Acontece que o pardalito – afinal, uma alvéola macho – foi enxotado três vezes do E.Leclerc, e três vezes regressou ao seu paraíso...
Até há meia dúzia de dias, o “chiquito” – os funcionários do hipermercado baptizaram-no assim – debicava sem cessar na frutaria, nos congelados, nos legumes, na charcutaria; resultado: o chiquito transformou-se numa bola de sebo e já nem conseguia voar...

Há um conjunto de lições que podemos retirar da vida deste passarito...
Chiquito, tal como os Homens, abdicou da liberdade em nome de uma existência plena, feliz e obesa...Os Homens, refere Freud, procuram a mesma felicidade mas a condição humana – a dor, o medo, as frustrações, a angústia, a ausência de sentido, a morte – impede-os de a alcançar...

O que é que nos resta?! Cuidar do nosso “jardim”, como referiu Voltaire no fim do brilhante Cândido; ou seja, entusiasmemo-nos por algo.
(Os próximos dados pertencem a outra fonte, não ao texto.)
/-- The classifier, by its two patterns (decision D2), as ranges of words, and that the decoder gives every word
an instruction of the shape it classifies it as. -/
def Obligations.ClassifierGivesTheShape : Prop :=
  ∀ w : Word,
    (classify w = .singleOperand ↔ 0x1000 ≤ w.toNat ∧ w.toNat ≤ 0x13FF) ∧
    (classify w = .jump ↔ 0x2000 ≤ w.toNat ∧ w.toNat ≤ 0x3FFF) ∧
    (classify w = .twoOperand ↔
      w.toNat ≤ 0x0FFF ∨ (0x1400 ≤ w.toNat ∧ w.toNat ≤ 0x1FFF) ∨ 0x4000 ≤ w.toNat) ∧
    (decodeWord w).shape = classify w

/-- The opcode map is a partition: exactly one of its 31 rows matches a word, and it is the row of the
instruction the decoder reads. -/
def Obligations.OpcodeMapIsAPartition : Prop :=
  ∀ w : Word, (opcodeRows.filter fun r => w &&& r.mask = r.pat).map (·.mnemonic) = [mnemonic (decodeWord w)]

/-- Words written out from the formats decode to the instructions they stand for (the examples of the
instruction rules and of the test vectors). -/
def Obligations.WrittenOutWordsDecode : Prop :=
  decodeWord 0x1005#16 = .rrc .word ⟨5, .register⟩ ∧
  decodeWord 0x12B0#16 = .call .word ⟨0, .autoinc⟩ ∧
  decodeWord 0x5506#16 = .add .word ⟨5, .register⟩ ⟨6, .register⟩ ∧
  decodeWord 0xD0F4#16 = .bis .byte ⟨0, .autoinc⟩ ⟨4, .memory⟩ ∧
  decodeWord 0x23FD#16 = .jne 0x3FD#10 ∧
  decodeWord 0x1300#16 = .reti 0#7 ∧
  decodeWord 0x0000#16 = .unknownTwo0 0#12

/-! ## Initialisation and the host -/

/-- `init`: PC from the little-endian word at 0xFFFE (R300), SP from SP_INIT, `Running`, and nothing else in the
register file or memory (decisions D19, D21). -/
def Obligations.InitLoadsPcAndSp : Prop :=
  ∀ (s : State) (sp : Word),
    (s.init sp).pc.toNat = (s.mem.read 0xFFFE).toNat + 256 * (s.mem.read 0xFFFF).toNat ∧
    (s.init sp).sp = sp ∧ (s.init sp).run = .running ∧ (s.init sp).mem = s.mem ∧
    ∀ r, r ≠ Reg.pc → r ≠ Reg.sp → (s.init sp).reg r = s.reg r

/-- The reset state is power-up (all registers and all memory 0, running; decision D20) followed by `init` with
the value log entry 1 gives the open parameter SP_INIT, on which nothing here rests. -/
def Obligations.ResetIsPowerUpThenInit : Prop :=
  (∀ r, State.powerUp.reg r = 0#16) ∧ (∀ a, State.powerUp.mem.read a = 0#8) ∧ State.powerUp.run = .running ∧
  State.reset = State.powerUp.init Config.spInit

/-- An image of 1 to 65536 bytes lands with its last byte at 0xFFFF, the bytes before it untouched (section 3 of
the memory file); `init` then starts at the image's last two bytes (section 1 of the reset file). That memory
keeps its canonical form is about the model's own choice of form (log entry 4). -/
def Obligations.ImageIsTopAligned : Prop :=
  ∀ (s : State) (image : List Byte), s.mem.wf = true → 1 ≤ image.length → image.length ≤ 65536 →
    ∃ t, s.loadImage image = .next t ∧ t.mem.wf = true ∧
      (∀ i b, image[i]? = some b → t.mem.read (65536 - image.length + i) = b) ∧
      (∀ a, a < 65536 - image.length → t.mem.read a = s.mem.read a) ∧
      (∀ r, t.reg r = s.reg r) ∧ t.run = s.run ∧
      ∀ sp lo hi, image[image.length - 2]? = some lo → image[image.length - 1]? = some hi → 2 ≤ image.length →
        (t.init sp).pc = wordOfBytes lo hi

/-- A CALL and the return idiom `MOV @SP+, PC` undo each other: with memory and SP as CALL left them, the return
goes to the word after the CALL and SP is what it was before, for every operand that is not `@SP+`. -/
def Obligations.CallThenReturn : Prop :=
  ∀ (bw : Width) (op : Operand) (s : State), s.mem.wf = true → steps op ≠ some Reg.sp →
    ∃ t, exec (.call bw op) s = .next t ∧
      ∀ u : State, u.mem = t.mem → u.sp = t.sp →
        ∃ v, exec (.mov .word ⟨Reg.sp, .autoinc⟩ ⟨Reg.pc, .register⟩) u = .next v ∧
          v.pc = s.pc + BitVec.ofNat 16 (2 * op.takesWord.toNat) ∧ v.sp = s.sp ∧ v.mem = t.mem

/-- A PUSH and the pop idiom `MOV @SP+, Rn` undo each other: Rn holds the value pushed, and SP is what it was
before unless it is Rn. -/
def Obligations.PushThenPop : Prop :=
  ∀ (op : Operand) (n : Reg) (s : State), s.mem.wf = true → steps op ≠ some Reg.sp →
    let r := resolveSrc .word op (s.setSp (s.sp - 2#16))
    ∃ t u, exec (.push .word op) s = .next t ∧
      exec (.mov .word ⟨Reg.sp, .autoinc⟩ ⟨n, .register⟩) t = .next u ∧
      u.reg n = readLoc .word r.loc r.st ∧ (n ≠ Reg.sp → u.sp = s.sp) ∧ u.mem = t.mem

/-- The driver's tick (section 5 of the exceptions file): a busy driver drops it; otherwise the core makes
exactly one step, a breakpoint hit switches to verbose mode and stops the timer without skipping the
instruction, and a step that raises stops the timer and reports the fault. -/
def Obligations.TickMakesOneStep : Prop :=
  ∀ d : Driver,
    (d.busy = true → d.tick = (d, [])) ∧
    (d.busy = false → step d.core = .next d.tick.1.core ∧ d.tick.1.busy = false ∧
      (d.core.pc ∈ d.breakpoints → d.tick.1.mode = .verbose ∧ d.tick.1.timerRunning = false) ∧
      (∀ record, d.core.run = .running → d.tick.1.core.run = .halted record →
        d.tick.1.timerRunning = false ∧ DriverEvent.reported record ∈ d.tick.2) ∧
      (d.core.pc ∉ d.breakpoints → d.tick.1.core.run = d.core.run →
        d.tick.1.mode = d.mode ∧ d.tick.1.timerRunning = d.timerRunning))
end

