-- ==== Sys2Proof/Laws/Memory.lean ====
section
/-! SUPPORT. The laws of memory: a read after a write, what a write leaves alone, and that every operation
keeps the canonical form. -/

namespace Sys2Proof.Machine.Memory

/-! ## One byte -/

theorem read_of_lt {m : Memory} {lo a : Nat} (h : wfFrom lo m = true) (ha : a < lo) :
    m.read a = unlisted := by
  induction m generalizing lo with
  | nil => rfl
  | cons c m ih =>
    simp only [wfFrom, Bool.and_eq_true, decide_eq_true_eq] at h
    simp only [read]
    rw [if_neg (by omega), ih h.2 (by omega)]

theorem wfFrom_mono {m : Memory} {lo lo' : Nat} (h : wfFrom lo m = true) (hl : lo' ≤ lo) :
    wfFrom lo' m = true := by
  cases m with
  | nil => rfl
  | cons c m =>
    simp only [wfFrom, Bool.and_eq_true, decide_eq_true_eq] at h ⊢
    exact ⟨⟨⟨by omega, h.1.1.2⟩, h.1.2⟩, h.2⟩

theorem wfFrom_write {m : Memory} {lo a : Nat} {b : Byte} (h : wfFrom lo m = true) (hl : lo ≤ a)
    (ha : a < Config.memSize) : wfFrom lo (m.write a b) = true := by
  induction m generalizing lo with
  | nil =>
    simp only [write]
    split
    · rfl
    · simp [wfFrom, *]
  | cons c m ih =>
    obtain ⟨k, c⟩ := c
    have h0 := h
    simp only [wfFrom, Bool.and_eq_true, decide_eq_true_eq] at h
    obtain ⟨⟨⟨h1, h2⟩, h3⟩, h4⟩ := h
    simp only [write]
    split
    · split
      · exact h0
      · simp only [wfFrom, Bool.and_eq_true, decide_eq_true_eq]
        exact ⟨⟨⟨hl, ha⟩, by simpa using ‹_›⟩, ⟨⟨by omega, h2⟩, h3⟩, h4⟩
    · split
      · split
        · exact wfFrom_mono h4 (by omega)
        · simp only [wfFrom, Bool.and_eq_true, decide_eq_true_eq]
          exact ⟨⟨⟨hl, ha⟩, by simpa using ‹_›⟩, wfFrom_mono h4 (by omega)⟩
      · simp only [wfFrom, Bool.and_eq_true, decide_eq_true_eq]
        exact ⟨⟨⟨h1, h2⟩, h3⟩, ih h4 (by omega)⟩

theorem wf_write {m : Memory} {a : Nat} {b : Byte} (h : m.wf = true) (ha : a < Config.memSize) :
    (m.write a b).wf = true :=
  wfFrom_write h (Nat.zero_le a) ha

theorem read_write_same_from {m : Memory} {lo a : Nat} {b : Byte} (h : wfFrom lo m = true) :
    (m.write a b).read a = b := by
  induction m generalizing lo with
  | nil => simp only [write]; split <;> simp_all [read]
  | cons c m ih =>
    obtain ⟨k, c⟩ := c
    simp only [wfFrom, Bool.and_eq_true, decide_eq_true_eq] at h
    simp only [write]
    split
    · split
      · rw [read, if_neg (by omega), read_of_lt h.2 (by omega)]; exact Eq.symm ‹_›
      · simp [read]
    · split
      · split
        · subst a; rw [read_of_lt h.2 (by omega)]; exact Eq.symm ‹_›
        · simp [read]
      · rw [read, if_neg ‹_›, ih h.2]

theorem read_write_same {m : Memory} {a : Nat} {b : Byte} (h : m.wf = true) : (m.write a b).read a = b :=
  read_write_same_from h

theorem read_write_ne {m : Memory} {a a' : Nat} {b : Byte} (h : a' ≠ a) :
    (m.write a b).read a' = m.read a' := by
  induction m with
  | nil => simp only [write]; split <;> simp [read, h]
  | cons c m ih =>
    obtain ⟨k, c⟩ := c
    simp only [write]
    split
    · split <;> simp [read, h]
    · split
      · split
        · subst a; simp [read, h]
        · subst a; simp [read, h]
      · simp only [read, ih]

/-- In the canonical form, memories that read alike are equal. -/
theorem ext_from {m m' : Memory} {lo : Nat} (h : wfFrom lo m = true) (h' : wfFrom lo m' = true)
    (hr : ∀ a, m.read a = m'.read a) : m = m' := by
  induction m generalizing lo m' with
  | nil =>
    cases m' with
    | nil => rfl
    | cons c m' =>
      simp only [wfFrom, Bool.and_eq_true, bne_iff_ne] at h'
      have := hr c.1
      simp only [read, if_true] at this
      exact absurd this.symm h'.1.2
  | cons c m ih =>
    obtain ⟨k, b⟩ := c
    have hm := h
    simp only [wfFrom, Bool.and_eq_true, decide_eq_true_eq, bne_iff_ne] at h
    cases m' with
    | nil =>
      have := hr k
      simp only [read, if_true] at this
      exact absurd this h.1.2
    | cons c' m' =>
      obtain ⟨k', b'⟩ := c'
      have hm' := h'
      simp only [wfFrom, Bool.and_eq_true, decide_eq_true_eq, bne_iff_ne] at h'
      have hk : k = k' := by
        rcases Nat.lt_trichotomy k k' with hlt | heq | hgt
        · have e := hr k
          rw [read, if_pos rfl, read, if_neg (by omega), read_of_lt h'.2 (by omega)] at e
          exact absurd e h.1.2
        · exact heq
        · have e := hr k'
          rw [read, if_neg (by omega), read_of_lt h.2 (by omega), read, if_pos rfl] at e
          exact absurd e.symm h'.1.2
      subst hk
      have hb := hr k
      simp only [read, if_true] at hb
      subst hb
      have tail : m = m' := ih h.2 h'.2 fun a => by
        by_cases ha : a ≤ k
        · rw [read_of_lt h.2 (by omega), read_of_lt h'.2 (by omega)]
        · have e := hr a
          rwa [read, if_neg (by omega), read, if_neg (by omega)] at e
      rw [tail]

theorem ext_of_wf {m m' : Memory} (h : m.wf = true) (h' : m'.wf = true)
    (hr : ∀ a, m.read a = m'.read a) : m = m' :=
  ext_from h h' hr

/-! ## Words -/

theorem toNat_lt_memSize (a : Word) : a.toNat < Config.memSize :=
  a.isLt

theorem next_toNat_ne (a : Word) : (next a).toNat ≠ a.toNat := by
  simp only [next, BitVec.toNat_add, BitVec.toNat_ofNat]
  omega

theorem wf_writeByte {m : Memory} {a : Word} {b : Byte} (h : m.wf = true) : (m.writeByte a b).wf = true :=
  wf_write h (toNat_lt_memSize a)

theorem wf_writeWord {m : Memory} {a v : Word} (h : m.wf = true) : (m.writeWord a v).wf = true :=
  wf_writeByte (wf_writeByte h)

theorem wf_store {m : Memory} {bw : Width} {a v : Word} (h : m.wf = true) : (m.store bw a v).wf = true := by
  cases bw
  · exact wf_writeWord h
  · exact wf_writeByte h

theorem wf_writeBytes {m : Memory} {a : Word} {bs : List Byte} (h : m.wf = true) :
    (m.writeBytes a bs).wf = true := by
  induction bs generalizing m a with
  | nil => exact h
  | cons b bs ih => exact ih (wf_writeByte h)

theorem read_writeWord_lo {m : Memory} {a v : Word} (h : m.wf = true) :
    (m.writeWord a v).read a.toNat = v.extractLsb' 0 8 := by
  rw [writeWord, writeByte, read_write_ne (next_toNat_ne a).symm]
  exact read_write_same h

theorem read_writeWord_hi {m : Memory} {a v : Word} (h : m.wf = true) :
    (m.writeWord a v).read (next a).toNat = v.extractLsb' 8 8 :=
  read_write_same (wf_writeByte h)

theorem read_writeWord_ne {m : Memory} {a v : Word} {x : Nat} (h : x ≠ a.toNat) (h' : x ≠ (next a).toNat) :
    (m.writeWord a v).read x = m.read x := by
  rw [writeWord, writeByte, read_write_ne h', writeByte, read_write_ne h]

end Sys2Proof.Machine.Memory
end

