/-- T1-05. -/
theorem test_rrc_byte_clears_the_high_byte : steps1 (start [(5, 0x1281), (2, 0x0001)] [] [0x1045])
    [(0, 0x8002), (2, 0x0005), (5, 0x00C0)] [] .running = true := by decide

/-- T1-12. -/
theorem test_swpb_keeps_flags : steps1 (start [(5, 0x1234), (2, 0x0107)] [] [0x1085])
    [(0, 0x8002), (2, 0x0107), (5, 0x3412)] [] .running = true := by decide

/-- T1-14. -/
theorem test_swpb_byte : steps1 (start [(5, 0x1234)] [] [0x10C5])
    [(0, 0x8002), (2, 0x0000), (5, 0x0000)] [] .running = true := by decide

/-- T1-07. -/
theorem test_rra_keeps_the_sign : steps1 (start [(5, 0x8001), (2, 0x0100)] [] [0x1105])
    [(0, 0x8002), (2, 0x0005), (5, 0xC000)] [] .running = true := by decide

/-- T1-25. -/
theorem test_rra_byte_steps_by_one : steps1 (start [(5, 0x0200)] [(0x0200, .word, 0x8002)] [0x1175])
    [(0, 0x8002), (2, 0x0000), (5, 0x0201)] [(0x0200, .word, 0x8001)] .running = true := by decide

/-- T1-15. -/
theorem test_sxt_negative : steps1 (start [(5, 0x0080), (2, 0x0100)] [] [0x1185])
    [(0, 0x8002), (2, 0x0005), (5, 0xFF80)] [] .running = true := by decide

/-- T1-18. -/
theorem test_sxt_byte : steps1 (start [(5, 0x0080)] [] [0x11C5])
    [(0, 0x8002), (2, 0x0005), (5, 0x0080)] [] .running = true := by decide

/-- T1-42. -/
theorem test_push_from_the_stack : steps1 (start [] [(0x03FE, .word, 0xAAAA)] [0x1231])
    [(0, 0x8002), (2, 0x0000), (1, 0x0400)] [(0x0400, .word, 0xAAAA)] .running = true := by decide

/-- T1-30. -/
theorem test_push_byte_keeps_the_high_byte : steps1 (start [(5, 0xBEEF)] [(0x03FE, .word, 0x1122)] [0x1245])
    [(0, 0x8002), (2, 0x0000), (1, 0x03FE)] [(0x03FE, .word, 0x11EF)] .running = true := by decide

/-- T1-44. -/
theorem test_call_immediate : steps1 (start [] [] [0x12B0, 0x9000])
    [(0, 0x9000), (2, 0x0000), (1, 0x03FE)] [(0x03FE, .word, 0x8004)] .running = true := by decide

/-- T1-50. -/
theorem test_call_through_the_stack : steps1 (start [] [(0x03FE, .word, 0x9300)] [0x12B1])
    [(0, 0x9300), (2, 0x0000), (1, 0x0400)] [(0x0400, .word, 0x8002)] .running = true := by decide

/-- T4-20. -/
theorem test_mov_pc_relative_both_ways : steps1 (start [] [(0x8014, .word, 0x1357)] [0x4090, 0x0010, 0x0020])
    [(0, 0x8006), (2, 0x0000)] [(0x8026, .word, 0x1357)] .running = true := by decide

/-- T4-17. -/
theorem test_mov_to_absolute_ignores_sr : steps1 (start [(5, 0xABCD), (2, 0x01FF)] [] [0x4582, 0x0200])
    [(0, 0x8004), (2, 0x01FF)] [(0x0200, .word, 0xABCD)] .running = true := by decide

/-- T2-04. -/
theorem test_add_carry_and_overflow : steps1 (start [(5, 0x8000), (6, 0x8000)] [] [0x5506])
    [(0, 0x8002), (2, 0x0103), (6, 0x0000)] [] .running = true := by decide

/-- T2-72. -/
theorem test_add_to_sr_wins_over_flags : steps1 (start [(5, 0xFFFF), (2, 0x0003)] [] [0x5502])
    [(0, 0x8002), (2, 0x0002)] [] .running = true := by decide

/-- T2-16. -/
theorem test_sub_overflow : steps1 (start [(5, 0x0001), (6, 0x8000)] [] [0x8506])
    [(0, 0x8002), (2, 0x0101), (6, 0x7FFF)] [] .running = true := by decide

/-- T2-22. -/
theorem test_sub_byte_borrow : steps1 (start [(5, 0x0001), (6, 0x1200)] [] [0x8546])
    [(0, 0x8002), (2, 0x0004), (6, 0x00FF)] [] .running = true := by decide

/-- T2-27. -/
theorem test_cmp_most_negative : steps1 (start [(5, 0x0001), (6, 0x8000)] [] [0x9506])
    [(0, 0x8002), (2, 0x0101), (6, 0x8000)] [] .running = true := by decide

/-- T2-73. -/
theorem test_cmp_against_sr : steps1 (start [(5, 0x0003), (2, 0x0003)] [] [0x9502])
    [(0, 0x8002), (2, 0x0003)] [] .running = true := by decide

/-- T2-32. -/
theorem test_bic : steps1 (start [(5, 0x00FF), (6, 0x0F0F), (2, 0x0107)] [] [0xC506])
    [(0, 0x8002), (2, 0x0107), (6, 0x0F00)] [] .running = true := by decide

/-- T2-57. -/
theorem test_bic_byte : steps1 (start [(5, 0x1280), (6, 0x34C1)] [] [0xC546])
    [(0, 0x8002), (2, 0x0000), (6, 0x0041)] [] .running = true := by decide

/-- T2-71. -/
theorem test_bis_sr : steps1 (start [(2, 0x0001)] [] [0xD232])
    [(0, 0x8002), (2, 0x0009)] [] .running = true := by decide

/-- T2-58. -/
theorem test_bis_byte : steps1 (start [(5, 0x1280), (6, 0x34C1)] [] [0xD546])
    [(0, 0x8002), (2, 0x0000), (6, 0x00C1)] [] .running = true := by decide

/-- T2-44. -/
theorem test_xor_both_negative : steps1 (start [(5, 0x8000), (6, 0xC000), (2, 0x0000)] [] [0xE506])
    [(0, 0x8002), (2, 0x0101), (6, 0x4000)] [] .running = true := by decide

/-- T2-39. -/
theorem test_xor_zero : steps1 (start [(5, 0x8001), (6, 0x8001), (2, 0x0000)] [] [0xE506])
    [(0, 0x8002), (2, 0x0102), (6, 0x0000)] [] .running = true := by decide

/-- T2-50. -/
theorem test_and_zero : steps1 (start [(5, 0x0000), (6, 0x0000), (2, 0x0101)] [] [0xF506])
    [(0, 0x8002), (2, 0x0002), (6, 0x0000)] [] .running = true := by decide

/-- T2-60. -/
theorem test_and_byte : steps1 (start [(5, 0x1280), (6, 0x34C1)] [] [0xF546])
    [(0, 0x8002), (2, 0x0005), (6, 0x0080)] [] .running = true := by decide

/-- T3-01 at SR = 0000. -/
theorem test_jne_taken : steps1 (start [(2, 0x0000)] [] [0x2005])
    [(0, 0x800C), (2, 0x0000)] [] .running = true := by decide

/-- T3-01 at SR = 0002. -/
theorem test_jne_not_taken : steps1 (start [(2, 0x0002)] [] [0x2005])
    [(0, 0x8002), (2, 0x0002)] [] .running = true := by decide

/-- T3-02 at SR = 0002. -/
theorem test_jeq_taken : steps1 (start [(2, 0x0002)] [] [0x2405])
    [(0, 0x800C), (2, 0x0002)] [] .running = true := by decide

/-- T3-02 at SR = FEF8. -/
theorem test_jeq_not_taken : steps1 (start [(2, 0xFEF8)] [] [0x2405])
    [(0, 0x8002), (2, 0xFEF8)] [] .running = true := by decide

/-- T3-03 at SR = 0004. -/
theorem test_jnc_taken : steps1 (start [(2, 0x0004)] [] [0x2805])
    [(0, 0x800C), (2, 0x0004)] [] .running = true := by decide

/-- T3-03 at SR = 0001. -/
theorem test_jnc_not_taken : steps1 (start [(2, 0x0001)] [] [0x2805])
    [(0, 0x8002), (2, 0x0001)] [] .running = true := by decide

/-- T3-04 at SR = 0001. -/
theorem test_jc_taken : steps1 (start [(2, 0x0001)] [] [0x2C05])
    [(0, 0x800C), (2, 0x0001)] [] .running = true := by decide

/-- T3-04 at SR = 0104. -/
theorem test_jc_not_taken : steps1 (start [(2, 0x0104)] [] [0x2C05])
    [(0, 0x8002), (2, 0x0104)] [] .running = true := by decide

/-- T3-05 at SR = 0004. -/
theorem test_jn_taken : steps1 (start [(2, 0x0004)] [] [0x3005])
    [(0, 0x800C), (2, 0x0004)] [] .running = true := by decide

/-- T3-05 at SR = 0100. -/
theorem test_jn_not_taken : steps1 (start [(2, 0x0100)] [] [0x3005])
    [(0, 0x8002), (2, 0x0100)] [] .running = true := by decide

/-- T3-06 at SR = 0104. -/
theorem test_jge_taken : steps1 (start [(2, 0x0104)] [] [0x3405])
    [(0, 0x800C), (2, 0x0104)] [] .running = true := by decide

/-- T3-06 at SR = 0100. -/
theorem test_jge_not_taken : steps1 (start [(2, 0x0100)] [] [0x3405])
    [(0, 0x8002), (2, 0x0100)] [] .running = true := by decide

/-- T3-07 at SR = 0100. -/
theorem test_jl_taken : steps1 (start [(2, 0x0100)] [] [0x3805])
    [(0, 0x800C), (2, 0x0100)] [] .running = true := by decide

/-- T3-07 at SR = 0104. -/
theorem test_jl_not_taken : steps1 (start [(2, 0x0104)] [] [0x3805])
    [(0, 0x8002), (2, 0x0104)] [] .running = true := by decide

/-- T3-13. -/
theorem test_jmp_backwards : steps1 (start [(0, 0x8000)] [] [0x3E00])
    [(0, 0x7C02)] [] .running = true := by decide

/-- T3-15. -/
theorem test_jmp_wraps : steps1 (start [(0, 0xFFF0)] [] [0x3DFF])
    [(0, 0x03F0)] [] .running = true := by decide

/-- T1-55. -/
theorem test_reti_halts : steps1 (start [(2, 0x0005), (15, 0x0200)] [] [0x137F])
    [(0, 0x8002), (2, 0x0005)] [] (.halted ⟨.notImplemented, 0x8000, 0x137F⟩) = true := by decide

/-- T1-57. -/
theorem test_unknown_single_halts : steps1 (start [(5, 0x0200)] [] [0x13B5])
    [(0, 0x8002), (2, 0x0000), (5, 0x0200)] [] (.halted ⟨.unknownOpcode, 0x8000, 0x13B5⟩) = true := by decide

/-- T5-05. -/
theorem test_addc_halts : steps1 (start [(5, 0x0200), (6, 0x0300), (2, 0x0107)] [] [0x65B6])
    [(0, 0x8002), (2, 0x0107), (5, 0x0200), (6, 0x0300)] [] (.halted ⟨.notImplemented, 0x8000, 0x65B6⟩) = true := by decide

/-- T5-02. -/
theorem test_subc_halts : steps1 (start [(5, 0x0200), (6, 0x0300), (2, 0x0107)] [] [0x7506])
    [(0, 0x8002), (2, 0x0107), (5, 0x0200), (6, 0x0300)] [] (.halted ⟨.notImplemented, 0x8000, 0x7506⟩) = true := by decide

/-- T5-03. -/
theorem test_dadd_halts : steps1 (start [(5, 0x0200), (6, 0x0300), (2, 0x0107)] [] [0xA506])
    [(0, 0x8002), (2, 0x0107), (5, 0x0200), (6, 0x0300)] [] (.halted ⟨.notImplemented, 0x8000, 0xA506⟩) = true := by decide

/-- T5-04. -/
theorem test_bit_halts : steps1 (start [(5, 0x0200), (6, 0x0300), (2, 0x0107)] [] [0xB506])
    [(0, 0x8002), (2, 0x0107), (5, 0x0200), (6, 0x0300)] [] (.halted ⟨.notImplemented, 0x8000, 0xB506⟩) = true := by decide

/-- T5-07. -/
theorem test_unknown_two_0_halts : steps1 (start [(5, 0x0200), (6, 0x0300), (2, 0x0107)] [] [0x0FFF])
    [(0, 0x8002), (2, 0x0107), (5, 0x0200), (6, 0x0300)] [] (.halted ⟨.unknownOpcode, 0x8000, 0x0FFF⟩) = true := by decide

/-- T5-08. -/
theorem test_unknown_two_1_low_halts : steps1 (start [(5, 0x0200), (6, 0x0300), (2, 0x0107)] [] [0x1400])
    [(0, 0x8002), (2, 0x0107), (5, 0x0200), (6, 0x0300)] [] (.halted ⟨.unknownOpcode, 0x8000, 0x1400⟩) = true := by decide

/-- T5-09. -/
theorem test_unknown_two_1_high_halts : steps1 (start [(5, 0x0200), (6, 0x0300), (2, 0x0107)] [] [0x1FFF])
    [(0, 0x8002), (2, 0x0107), (5, 0x0200), (6, 0x0300)] [] (.halted ⟨.unknownOpcode, 0x8000, 0x1FFF⟩) = true := by decide

/-! ## Operands -/

/-- T4-05, T4-07, T4-13: a byte read at an odd address, a byte autoincrement, a word read across 0xFFFF. -/
theorem test_operand_reads :
    steps1 (start [(4, 0x0201)] [(0x0200, .word, 0xCAFE)] [0x4465]) [(5, 0x00CA)] [] .running = true ∧
    steps1 (start [(4, 0x0200)] [(0x0200, .word, 0xCAFE)] [0x4475]) [(4, 0x0201), (5, 0x00FE)] [] .running = true ∧
    steps1 (start [(4, 0xFFFD)] [(0xFFFE, .word, 0xB200), (0x0000, .word, 0x00A1)] [0x4415, 0x0002])
      [(5, 0xA1B2)] [] .running = true := by decide

/-- T4-21, T4-23: the source is read and stepped before the destination is resolved. -/
theorem test_operand_order :
    steps1 (start [(5, 0x0200)] [(0x0200, .word, 0x0010)] [0x5535]) [(5, 0x0212)] [] .running = true ∧
    steps1 (start [(5, 0x0200)] [(0x0200, .word, 0x0010)] [0x45B5, 0x0000]) [(5, 0x0202)]
      [(0x0202, .word, 0x0010)] .running = true := by decide

/-- T2-75, T4-27, T4-31: R3 stores as a destination base and yields constants as a source. -/
theorem test_constant_registers :
    steps1 (start [(5, 0xAAAA), (3, 0x0200)] [] [0x4583, 0x0010]) [] [(0x0210, .word, 0xAAAA)] .running = true ∧
    steps1 (start [(5, 0x5555), (3, 0x7777)] [] [0x4305]) [(5, 0x0000), (3, 0x7777)] [] .running = true ∧
    steps1 (start [] [] [0x4375]) [(5, 0x00FF)] [] .running = true := by decide

/-- R173, R151 by hand: `RRA PC` at 8000 halves 8002 to the negative C001, which PC takes; `SWPB.B PC` writes the
byte 0 (R180). -/
theorem test_pc_as_single_operand :
    steps1 (start [] [] [0x1100]) [(0, 0xC001), (2, 0x0004)] [] .running = true ∧
    steps1 (start [] [] [0x10C0]) [(0, 0x0000), (2, 0x0000)] [] .running = true := by decide

/-! ## The assembler's view -/

/-- R116: the words of `NOP` and `RET`, and by R104 those of `SETC` (D312) and `ADC R5` (6305). -/
theorem test_pseudo_words :
    encode (Assembler.Pseudo.expand 0x8000 .nop) = [0x4303#16] ∧
    encode (Assembler.Pseudo.expand 0x8000 .ret) = [0x4130#16] ∧
    encode (Assembler.Pseudo.expand 0x8000 .setc) = [0xD312#16] ∧
    encode (Assembler.Pseudo.expand 0x8000 (.adc .word (.reg 5))) = [0x6305#16] := by decide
Sejamos felizes nas casinhas da Cidade Natal, a ouvir o Tino de Rãs, o som dos motores do Quim Madeira ou a Carmencita com o grupo de dança BWS; vibremos com os 750 pais natais, os 100 postos de trabalho no “Titanic”, os navios de cruzeiro na barra da figueira ou o Prof. Marcelo a garantir todas as bolas de ouro da humanidade ao Ronaldo...
Transformemos a Figueira num imenso E. Leclerc: com o Chiquito no seu Jardim do Éden, antes do pecado original; alguém percebe, então, porque é que o raio do pássaro se escapuliu?!